Report all lines from the entries below in which "Result" appears.

BEGIN Provided entries

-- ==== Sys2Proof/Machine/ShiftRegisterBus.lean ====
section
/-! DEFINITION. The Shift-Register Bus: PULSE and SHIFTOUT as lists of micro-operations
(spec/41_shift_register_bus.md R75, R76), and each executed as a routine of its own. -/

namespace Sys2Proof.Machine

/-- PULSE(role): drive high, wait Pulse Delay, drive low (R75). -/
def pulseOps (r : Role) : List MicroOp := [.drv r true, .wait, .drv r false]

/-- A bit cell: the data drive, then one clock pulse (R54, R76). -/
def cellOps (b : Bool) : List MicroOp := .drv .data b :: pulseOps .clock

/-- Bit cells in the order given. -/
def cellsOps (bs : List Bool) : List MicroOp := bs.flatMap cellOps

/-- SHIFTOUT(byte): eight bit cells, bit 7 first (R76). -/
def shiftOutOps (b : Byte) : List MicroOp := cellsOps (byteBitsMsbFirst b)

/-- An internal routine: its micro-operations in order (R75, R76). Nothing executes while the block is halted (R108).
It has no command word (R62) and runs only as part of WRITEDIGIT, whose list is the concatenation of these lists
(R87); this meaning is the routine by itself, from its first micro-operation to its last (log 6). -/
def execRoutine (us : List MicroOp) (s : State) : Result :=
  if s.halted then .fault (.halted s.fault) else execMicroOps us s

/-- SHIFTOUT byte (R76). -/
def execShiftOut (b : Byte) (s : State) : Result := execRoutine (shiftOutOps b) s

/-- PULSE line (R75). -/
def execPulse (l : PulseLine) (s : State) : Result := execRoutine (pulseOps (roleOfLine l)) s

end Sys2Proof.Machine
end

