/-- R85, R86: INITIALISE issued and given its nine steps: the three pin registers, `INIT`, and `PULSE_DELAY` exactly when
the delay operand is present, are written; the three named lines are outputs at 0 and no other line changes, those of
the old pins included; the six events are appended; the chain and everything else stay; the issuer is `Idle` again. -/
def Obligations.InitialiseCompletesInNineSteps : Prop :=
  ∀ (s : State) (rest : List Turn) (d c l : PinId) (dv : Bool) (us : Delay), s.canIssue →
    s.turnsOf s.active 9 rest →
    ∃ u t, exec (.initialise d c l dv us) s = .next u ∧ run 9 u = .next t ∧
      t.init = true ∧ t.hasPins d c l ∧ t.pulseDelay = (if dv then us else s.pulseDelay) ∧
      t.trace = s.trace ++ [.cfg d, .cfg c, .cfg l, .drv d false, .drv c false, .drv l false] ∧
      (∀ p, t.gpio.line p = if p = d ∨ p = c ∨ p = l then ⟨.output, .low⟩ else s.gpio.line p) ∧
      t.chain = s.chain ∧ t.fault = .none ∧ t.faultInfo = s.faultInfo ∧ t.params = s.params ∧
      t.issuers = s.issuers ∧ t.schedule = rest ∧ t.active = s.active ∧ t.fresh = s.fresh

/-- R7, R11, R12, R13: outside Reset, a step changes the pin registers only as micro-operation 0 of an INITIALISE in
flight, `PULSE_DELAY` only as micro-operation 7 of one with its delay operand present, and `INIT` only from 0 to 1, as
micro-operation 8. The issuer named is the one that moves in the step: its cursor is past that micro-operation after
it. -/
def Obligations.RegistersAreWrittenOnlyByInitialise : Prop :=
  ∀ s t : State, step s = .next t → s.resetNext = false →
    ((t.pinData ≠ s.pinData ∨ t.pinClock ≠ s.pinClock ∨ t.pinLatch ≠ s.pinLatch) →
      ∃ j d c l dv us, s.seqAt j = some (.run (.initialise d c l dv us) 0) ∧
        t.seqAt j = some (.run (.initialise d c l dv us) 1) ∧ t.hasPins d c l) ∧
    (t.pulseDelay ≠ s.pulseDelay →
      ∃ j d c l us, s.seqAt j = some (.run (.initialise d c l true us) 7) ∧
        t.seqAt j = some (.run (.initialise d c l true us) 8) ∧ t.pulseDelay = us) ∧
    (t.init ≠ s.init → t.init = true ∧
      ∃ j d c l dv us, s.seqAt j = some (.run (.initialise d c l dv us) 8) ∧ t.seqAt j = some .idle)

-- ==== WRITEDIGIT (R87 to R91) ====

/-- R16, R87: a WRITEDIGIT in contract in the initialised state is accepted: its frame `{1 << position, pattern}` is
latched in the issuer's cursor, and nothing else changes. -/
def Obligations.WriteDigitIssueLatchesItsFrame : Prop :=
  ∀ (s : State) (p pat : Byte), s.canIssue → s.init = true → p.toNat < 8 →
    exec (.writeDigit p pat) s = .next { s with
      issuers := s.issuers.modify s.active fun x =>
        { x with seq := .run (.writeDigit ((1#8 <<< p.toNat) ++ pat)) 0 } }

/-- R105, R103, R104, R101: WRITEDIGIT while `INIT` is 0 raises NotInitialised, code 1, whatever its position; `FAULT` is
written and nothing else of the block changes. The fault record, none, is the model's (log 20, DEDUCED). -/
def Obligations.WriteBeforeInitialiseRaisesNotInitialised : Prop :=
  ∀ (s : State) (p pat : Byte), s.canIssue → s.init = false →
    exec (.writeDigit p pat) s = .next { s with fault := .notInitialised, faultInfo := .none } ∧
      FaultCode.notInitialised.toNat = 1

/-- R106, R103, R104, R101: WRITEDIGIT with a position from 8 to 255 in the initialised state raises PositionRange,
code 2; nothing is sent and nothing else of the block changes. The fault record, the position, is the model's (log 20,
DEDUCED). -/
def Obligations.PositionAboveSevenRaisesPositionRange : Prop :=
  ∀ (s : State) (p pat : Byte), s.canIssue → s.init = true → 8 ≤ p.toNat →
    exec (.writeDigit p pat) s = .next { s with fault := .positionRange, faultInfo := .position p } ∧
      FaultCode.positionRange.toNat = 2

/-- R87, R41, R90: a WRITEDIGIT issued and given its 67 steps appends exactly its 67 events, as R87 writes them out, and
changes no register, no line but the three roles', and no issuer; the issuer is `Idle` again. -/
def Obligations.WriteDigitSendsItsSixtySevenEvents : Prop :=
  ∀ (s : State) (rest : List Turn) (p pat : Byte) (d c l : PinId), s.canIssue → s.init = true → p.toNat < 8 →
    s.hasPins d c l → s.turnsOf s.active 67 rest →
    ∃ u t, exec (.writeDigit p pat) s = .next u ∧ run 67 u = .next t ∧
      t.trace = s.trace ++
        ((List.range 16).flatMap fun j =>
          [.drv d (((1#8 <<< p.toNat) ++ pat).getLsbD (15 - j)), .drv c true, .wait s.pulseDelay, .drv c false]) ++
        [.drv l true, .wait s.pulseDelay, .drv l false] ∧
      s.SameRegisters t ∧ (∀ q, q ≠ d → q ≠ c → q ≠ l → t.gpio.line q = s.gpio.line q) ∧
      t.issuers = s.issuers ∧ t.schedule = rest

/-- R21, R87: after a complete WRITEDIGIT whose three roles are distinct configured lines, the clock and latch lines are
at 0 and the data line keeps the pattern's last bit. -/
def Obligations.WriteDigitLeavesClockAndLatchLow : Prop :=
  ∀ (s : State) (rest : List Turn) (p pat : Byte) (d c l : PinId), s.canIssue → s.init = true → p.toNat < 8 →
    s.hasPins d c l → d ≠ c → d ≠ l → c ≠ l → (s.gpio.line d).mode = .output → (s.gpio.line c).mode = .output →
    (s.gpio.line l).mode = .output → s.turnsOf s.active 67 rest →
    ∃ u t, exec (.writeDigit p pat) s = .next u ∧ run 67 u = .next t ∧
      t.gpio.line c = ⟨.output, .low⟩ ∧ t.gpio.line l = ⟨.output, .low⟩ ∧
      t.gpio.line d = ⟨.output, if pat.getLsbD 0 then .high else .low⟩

END Provided entries

* **Problem solution**:
def execRoutine (us : List MicroOp) (s : State) : Result :=
def execShiftOut (b : Byte) (s : State) : Result := execRoutine (shiftOutOps b) s
def execPulse (l : PulseLine) (s : State) : Result := execRoutine (pulseOps (roleOfLine l)) s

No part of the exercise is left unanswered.